The seemingly carefree approach in a sport that seems to demand so much more certainly didn’t hold the Johnnies back once the games started. He won national titles in 1963, 1965, 1976 and 2003 and had managed to maintain the high expectations late into his tenure.

The Johnnies lost three games or fewer 13 straight seasons, from 1998-2010, and went undefeated in the MIAC five times in that span. But they had stumbled in the last two seasons, going 11-9 and getting dominated by rival St. Thomas both years.

“Nobody ever said that getting older was easy,” Gagliardi said. “I just can’t do the job at the level I used to anymore.”

Gagliardi’s coaching career began in 1943 when he was just 16. His high school coach at Trinidad Catholic in Colorado was drafted for World War II and Gagliardi, a team captain, took over and wound up coaching there and at St. Mary’s High School in Colorado Springs for six years.

In 1949, he got his first college gig at Carroll College in Helena, Mont., leading the team to three conference titles in four seasons. He took the reins at St. John’s in 1953, and piled up 27 conference titles, often upsetting his competition with a penchant for running up the score on overmatched opponents. He was inducted into the College Football Hall of Fame in 2006; since 1993, the outstanding Division III player of the year has taken home the Gagliardi Trophy.

“Arguably, John Gagliardi has impacted the lives of as many young men as any individual in the history of Saint John’s University,” school President Michael Hemesath said. “His legacy of educating young men at Saint John’s is one that any coach or professor would envy.”

His retirement even drew praise from the White House with press secretary Jay Carney lauding Gagliardi’s career and unique approach to the job.

“Even as his time on the gridiron comes to a close, Gagliardi’s genuine concern for players as scholar athletes and human beings will ensure that his influence will be felt for years to come,” the statement read.

“Maybe I ought to change my vote,” Gagliardi quipped.

Gagliardi’s 64 years were the most in college football coaching history, surpassing the record of 57 years held by former University of Chicago and University of the Pacific coach Amos Alonzo Stagg.

Linneman said Gagliardi’s trust in his players — he lets his quarterback call his own plays — is what endeared the coach to his pupils more than the easy-going nature in practice or resistance to calisthenics.

“I can talk to a guy who graduated in 1953 and we can have a mutually agreeable conversation because we have the same stories,” Linneman said. “That’s amazing. You have 60 years of football players tied together by playing for the same coach. There’s not a fraternity like Johnnies football.”

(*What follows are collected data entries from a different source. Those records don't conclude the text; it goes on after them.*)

/-- 10 R203-R210; 14 R265; 16 R299-R301; 17 R305: a copy, a sweep and a KV command run from where they stand to their end, where no
forced halt stops them; a malformed descriptor ends its command with ILLEGAL; the completion makes the decrement of the command's
counter with its status due, until which the command keeps its place, and a sweep's puts its result in d. A KV command reads its
entry, and the group record that it names, before its checks. A seal of an entry that is not valid, or sealed, or into a group record
that is full, of another size, or beside the one the entry names, ends with KVRANGE; with no group it sets the entry's SEALED bit. A rebuild of an entry that is not sealed, or not of the command's group, ends with KVRANGE; that one
that names no group does too is the model's choice.
Rests on the model's own choice: DESIGN CHOICE, log 24; DEDUCED, log 110. -/
def Obligations.EngineSteps : Prop :=
  (∀ (core : Nat) (s u : State) (c c2 : CopyCmd) (r : List CopyCmd), (s.core core).copies = c :: r → c.state = .queued →
    s.engineHalted c.by_ = false → copyOk c.desc = true → copyRun core (copyTotal c.desc - c.pos) c s = (u, c2, none) →
    Goes (.copyCommandStart core) s (fun t => ∃ c3, (t.core core).copies.head? = some c3 ∧ c3.state = .finished ∧ c3.status = c2.status)) ∧
  (∀ (core : Nat) (s : State) (c : CopyCmd) (r : List CopyCmd), (s.core core).copies = c :: r → c.state = .queued →
    s.engineHalted c.by_ = false → copyOk c.desc = false →
    Goes (.copyCommandStart core) s (fun t => (t.core core).copies = { c with state := .finished, status := 1 } :: r)) ∧
  (∀ (core : Nat) (s : State) (c : CopyCmd) (r : List CopyCmd), (s.core core).copies = c :: r → c.state = .finished →
    Goes (.copyComplete core) s (fun t => leftQueue CopyCmd.state (doneAt (fieldW c.desc 40 8)) (t.core core).copies r ∧
      due t (fieldW c.desc 40 8) c.status 1)) ∧
  (∀ (core sched : Nat) (s u : State) (c c2 : SweepCmd) (r : List SweepCmd), ((s.core core).sched sched).sweeps = c :: r →
    c.state = .queued → s.engineHalted c.by_ = false → sweepRun core (nestFuel c.src) c s = (u, c2, none) →
    Goes (.sweepStart core sched) s (fun t => ∃ c3, ((t.core core).sched sched).sweeps.head? = some c3 ∧ c3.state = .finished ∧
      sweepResult c3 = sweepResult c2)) ∧
  (∀ (core sched : Nat) (s : State) (c : SweepCmd) (r : List SweepCmd), ((s.core core).sched sched).sweeps = c :: r →
    c.state = .finished →
    Goes (.sweepEnd core sched) s (fun t => leftQueue SweepCmd.state c.ctr ((t.core core).sched sched).sweeps r ∧
      (∀ va, c.ctr = some va → ∃ d ∈ t.decs, d.va = va ∧ d.status = 0 ∧ d.agent = 2) ∧
      (s.issuerAlive c.by_ = true → (s.warp core c.by_.slot).flights.any (fun f => f.id == c.flight) = true →
        (t.warp core c.by_.slot).readS c.d = sweepResult c))) ∧
  (∀ (core : Nat) (s u : State) (c : KvCmd) (r : List KvCmd) (e g : List Byte), (s.core core).kvs = c :: r → c.state = .queued →
    s.kvBusy core c = false → s.kvStart core c = .ok (u, e, g) → kvCmdOk c.bytes = false →
    Goes (if kvIsRebuild c.bytes then .kvRebuild core else .kvsealCommand core) s (fun t =>
      leftQueue KvCmd.state (doneAt (fieldW c.bytes 16 8)) (t.core core).kvs r ∧ due t (fieldW c.bytes 16 8) 1 5)) ∧
  (∀ (core : Nat) (s u v : State) (c : KvCmd) (r : List KvCmd) (e g : List Byte), (s.core core).kvs = c :: r →
    c.state = .queued → kvCmdOk c.bytes = true → kvIsRebuild c.bytes = false → s.kvBusy core c = false → field c.bytes 8 8 = 0 →
    s.kvStart core c = .ok (u, e, g) → kvValid e = true → kvSealed e = false →
    u.kvPut core c.by_ (field c.bytes 0 8) 8 (field e 0 8 % 2 ^ 62 + 3 * 2 ^ 62) = .ok v →
    Goes (.kvsealCommand core) s (fun t => t.mem = v.mem ∧ due t (fieldW c.bytes 16 8) 0 5)) ∧
  (∀ (core : Nat) (s u : State) (c : KvCmd) (r : List KvCmd) (e g : List Byte), (s.core core).kvs = c :: r →
    c.state = .queued → kvCmdOk c.bytes = true → kvIsRebuild c.bytes = false → s.kvBusy core c = false →
    s.kvStart core c = .ok (u, e, g) →
    kvValid e = false ∨ kvSealed e = true ∨
      field c.bytes 8 8 ≠ 0 ∧ (8 ≤ field g 72 1 ∨ field g 76 4 ≠ c.blkb ∨ kvGroup e ≠ 0) →
    Goes (.kvsealCommand core) s (fun t => due t (fieldW c.bytes 16 8) 0x10 5)) ∧
  (∀ (core : Nat) (s u : State) (c : KvCmd) (r : List KvCmd) (e g : List Byte), (s.core core).kvs = c :: r →
    c.state = .queued → kvCmdOk c.bytes = true → kvIsRebuild c.bytes = true → s.kvBusy core c = false →
    s.kvStart core c = .ok (u, e, g) →
    kvSealed e = false ∨ kvGroup e ≠ field c.bytes 8 8 ∨ field c.bytes 8 8 = 0 →
    Goes (.kvRebuild core) s (fun t => due t (fieldW c.bytes 16 8) 0x10 5)) ∧
  (∀ (core : Nat) (s u x : State) (c c2 : KvCmd) (r : List KvCmd) (e g : List Byte),
    (s.core core).kvs = c :: r → c.state = .queued → kvCmdOk c.bytes = true → kvIsRebuild c.bytes = true → s.kvBusy core c = false →
    s.kvStart core c = .ok (u, e, g) → kvSealed e = true → kvGroup e = field c.bytes 8 8 → field c.bytes 8 8 ≠ 0 →
    kvRewrite core (u.kvGroupPlace c) (field g (8 * kvSlot e) 8) (kvOthers g (kvSlot e)) (field g 76 4 / 64 - c.line) { c with read := some (e, g) } u =
      (x, c2, none) →
    Goes (.kvRebuild core) s (fun t => t.mem = x.mem ∧ due t (fieldW c.bytes 16 8) (if c2.lost then 0x14 else 0) 5)) ∧
  (∀ (core : Nat) (s u v : State) (c : KvCmd) (e g : List Byte) (ps qs : List (Page × Nat)), c.read = none →
    s.engLoad core 5 c.by_ (field c.bytes 0 8) 16 = .ok (u, e, ps) →
    (field c.bytes 8 8 = 0 → s.kvStart core c = .ok (u, e, [])) ∧
    (field c.bytes 8 8 ≠ 0 → u.engLoad core 5 c.by_ (field c.bytes 8 8) 128 = .ok (v, g, qs) → s.kvStart core c = .ok (v, e, g)))
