theorem loadRecord (h : Kept a s) (c : Ctx) (w : Word) (sp : Bool) (k n : Nat) : Kept a (afterLoad (Machine.loadRecord c s w sp k n)) := by
  simp only [Machine.loadRecord]
  split
  · exact h.spLoad _ _ _ _ _
  · have hl := h.devLoad c w [(0, k)] n
    split
    · next e => rw [e] at hl; exact hl
    · next e => rw [e] at hl; exact hl

theorem launchFlight (h : Kept a s) (c : Ctx) (k : FlightKind) (rs : List Reg) (ws : List RegWrite) (l : Late) (b g : Bool) :
    Kept a (Machine.launchFlight c s k rs ws l b g) := h.modIssuer _ _

theorem fly (h : Kept a s) (c : Ctx) (ws : List RegWrite) : Kept a (after (Machine.fly c s ws)) := by
  simp only [Machine.fly]
  split
  · exact h
  · exact h.launchFlight _ _ _ _ _ _ _

theorem endTurn (h : Kept a s) (c : Ctx) (gw : Bool) : Kept a (s.endTurn c gw) := by
  have h := h.slotUsed c.who
  simp only [State.endTurn]
  split
  · exact h.modPart _ _
  · split
    · exact h.yieldTurn _ _
    · exact h

theorem finish (h : Kept a s) (i : Instr) (c : Ctx) (rs : List Reg) (f : Warp → Warp) : Kept a (Machine.finish i c s rs f) := by
  simp only [Machine.finish]
  exact (h.modIssuer _ _).endTurn _ _

theorem blockWarp (h : Kept a s) (c : Ctx) (b : Block) : Kept a (s.blockWarp c b) := by
  simp only [State.blockWarp]
  split
  · exact h
  · exact (h.yieldTurn _ _).modWarp _ _ _

theorem apply (r : Res) (i : Instr) (c : Ctx) (h : Kept a (after r)) : Kept a (r.apply i c) := by
  cases r <;> simp only [Res.apply]
  · exact Kept.finish h _ _ _ _
  · exact Kept.finish h _ _ _ _
  · exact Kept.finish h _ _ _ _
  · exact Kept.blockWarp h _ _
  · exact (Kept.takeTrap (Kept.modIssuer h _ _) _ _ _ _ _).endTurn _ _
  · exact (Kept.stopAt h _ _ _ _ _ _).slotUsed _
  · exact h

/-- A word whose effect keeps them keeps them, whatever its checks come to. -/
theorem runWord (i : Instr) (body : Ctx → State → Res) (c : Ctx) (h : Kept a s) (hb : Kept a (after (body c s))) : Kept a (Machine.runWord i body c s) := by
  simp only [Machine.runWord]
  split
  · exact apply (.wait s .hold) i c h
  · split
    · exact apply (.stop s _ _) i c h
    · split
      · exact apply (.stop s _ _) i c h
      · split
        · exact apply (.stop s _ _) i c h
        · split
          · exact apply (.trap s _ _ _) i c h
          · split
            · exact apply (.wait s _) i c h
            · split
              · exact apply (.trap s _ _ _) i c h
              · split
                · exact (h.modWg _ _).stopLaunch _ _ _ _
                · exact apply _ i c hb

theorem issueWord {i : Instr} {body : Ctx → State → Res} {t : State} (hb : ∀ c, Kept s (after (body c s)))
    (ht : Machine.issueWord i body s = .next t) : Kept s t := by
  simp only [Machine.issueWord] at ht
  split at ht
  · cases ht
  · injection ht with ht
    exact ht ▸ runWord i body _ (rfl' s) (hb _)

/-! ### The scratchpad's full-empty bits -/

theorem feLoad (h : Kept a s) (c : Ctx) (m : FeMode) (w : Width) (b : BitVec 6) (o : BitVec 20) (d : Operand) :
    Kept a (after (Machine.feLoad c s m w b o d)) := by
  simp only [Machine.feLoad]
  exact ((h.spLoad c _ _ _ _).modIssuer _ _).fly _ _

theorem flown {r : Res} (hr : Kept a (after r)) (h : Kept a s) : Kept a (r.flown s) := by
  unfold Res.flown
  split
  · exact hr
  · exact h

theorem completeFe (h : Kept a s) (c i : Nat) : Kept a (s.completeFe c i) := by
  simp only [State.completeFe]
  split
  · exact (Kept.modWarp (flown (h.feLoad _ _ _ _ _ _) h) _ _ _).wakeWarp _ _
  · exact h.wakeWarp _ _

theorem wakeTakes (c : Nat) (is : List Nat) : ∀ (n : Nat) {s : State}, Kept a s → Kept a (s.wakeTakes c is n)
  | 0, _, h => h
  | n + 1, s, h => by
    simp only [State.wakeTakes]
    split
    · exact h
    · exact wakeTakes c is n (h.completeFe _ _)

theorem refreshSlots (h : Kept a s) (c k : Nat) : Kept a (s.refreshSlots c k) := by
  simp only [State.refreshSlots]
  exact h.modCore _ _

theorem afterFill (h : Kept a s) (k : Nat) : Kept a (s.afterFill k) := by
  simp only [State.afterFill]
  refine wakeTakes _ _ 64 (foldl (fun s i => ?_) _ (h.refreshSlots _ _))
  split
  · exact (rfl' s).completeFe _ _
  · exact rfl' s

theorem fillGranules (h : Kept a s) (k : Nat) (gs : List Nat) : Kept a (s.fillGranules k gs) := by
  simp only [State.fillGranules]
  split
  · exact h
  · exact (h.modWg _ _).afterFill _

theorem engineSpPut (h : Kept a s) (k w x : Nat) (bs : List Byte) : Kept a (s.engineSpPut k w x bs).1 := by
  simp only [State.engineSpPut]
  split
  · exact h
  · split
    · exact h.setWg _ _
    · exact h.setWg _ _

theorem engineSpRead (h : Kept a s) (k w x n : Nat) : Kept a (s.engineSpRead k w x n).1 := by
  simp only [State.engineSpRead]
  split
  · exact h
  · exact h.setWg _ _

/-! ### The journal, turns and time -/

theorem journalRaw (h : Kept a s) (f : Nat) (bs : List Byte) : Kept a (s.journalRaw f bs) := by
  simp only [State.journalRaw]
  split
  · exact (h.hbmStore _ _ _).modFunc _ _
  · exact h
theorem journal (h : Kept a s) (f k l x y : Nat) : Kept a (s.journal f k l x y) := h.journalRaw _ _
theorem jrnTake (h : Kept a s) (f k i : Nat) : Kept a (s.jrnTake f k i) := h.modFunc _ _

theorem select (h : Kept a s) (c i : Nat) (p : Bool) : Kept a (s.select c i p) := by
  simp only [State.select]
  exact (h.modWarp _ _ _).modCore _ _
theorem handOver (h : Kept a s) (c i : Nat) : Kept a (s.handOver c i) := by
  simp only [State.handOver]
  split
  · split
    · exact h
    · exact (h.yieldTurn _ _).select _ _ _
  · exact h

theorem settleCharge (h : Kept a s) (p : Nat) : Kept a (s.settleCharge p) := by
  simp only [State.settleCharge]
  split
  · exact h
  · split
    · exact (Kept.modFunc h _ _).modFunc _ _
    · exact h

theorem advanceTime (h : Kept a s) (dt : Nat) : Kept a (s.advanceTime dt) := by
  simp only [State.advanceTime]
  split
  · exact h
  · refine Kept.same (foldl (fun s c => ?_) _ (foldl (fun s p => (rfl' s).settleCharge p) _ h)) rfl rfl rfl
    exact (rfl' s).setCore _ _

theorem prologueOver (h : Kept a s) {p : Nat} {t : State} (ht : s.prologueOver p = some t) : Kept a t := by
  simp only [State.prologueOver] at ht
  split at ht
  · cases ht
  · split at ht
    · cases ht
    · rw [← Option.some.inj ht]
      exact h.stopLaunch _ _ _ _

/-- What a fetch leaves, the state without its samples too. -/
def OfFetch (a : State) : Fetched → Prop
  | .run s back _ => Kept a s ∧ Kept a back
  | .halt s => Kept a s

/-- The same of the read of a word. -/
def OfWord (a : State) : Except State (State × State × Word) → Prop
  | .ok (s, back, _) => Kept a s ∧ Kept a back
  | .error s => Kept a s

theorem fetchWord (h : Kept a s) (c : Ctx) : OfWord a (Machine.fetchWord c s) := by
  simp only [Machine.fetchWord]
  split
  · simp only [OfWord]
    split
    · exact h.freezeAt _ _ _ _
    · exact h.parkFault _ _ _ _ _
  · split
    · exact h.freezeAt _ _ _ _
    · exact ⟨h.readPlaces _ _, h.findErrors _ _ _ _⟩

theorem fixReg (h : Kept a s) (k : Nat) (w : Word) : Kept a (s.fixReg k w) := by
  unfold State.fixReg
  split
  · exact h.modWg _ _
  · exact h

theorem fetch (h : Kept a s) : OfFetch a s.fetch := by
  simp only [State.fetch]
  split
  · next ht =>
    simp only [State.overrun] at ht
    split at ht
    · exact h.prologueOver ht
    · cases ht
  · split
    · exact h
    · next w e _ =>
      have hf := h.fetchWord (s.ctx w e (hdrOf (.illegal 0)))
      split
      · next ht => rw [ht] at hf; exact ⟨hf.1.fixReg _ _, hf.2.fixReg _ _⟩
      · next ht => rw [ht] at hf; exact hf

theorem issueTurn (h : Kept a s) (c i : Nat) : OfFetch a (s.issueTurn c i) := by
  simp only [State.issueTurn]
  split
  · exact h.handOver _ _
  · exact Kept.fetch ((h.handOver _ _).same rfl rfl rfl)

end Sys2Proof.Machine.Kept
end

On the quiet campus 80 miles northwest of Minneapolis, the bookstore sells T-shirts with pictures of Gagliardi throughout his coaching career and the word “Legend.” There is no statue of Gagliardi on St. John’s campus, which is nestled amid prairies, lakes and forest and encloses an abbey. Yet.

Gagliardi will remain on the staff until his contract expires June 30, 2013. The search process for his replacement begins immediately.

And Gagliardi has a search of his own to begin. He said he doesn’t know what he’s going to do without the job that has in many ways defined him for three quarters of his life.

“It’s unchartered territory for me,” Gagliardi said. “Who knows what I’m going to face?”

He is looking forward to getting up in the stands at Clemens Stadium to see the view he’s been missing all these years.

“I’ll get up there and know everything,” he deadpanned, “just like the fans always seem to do.”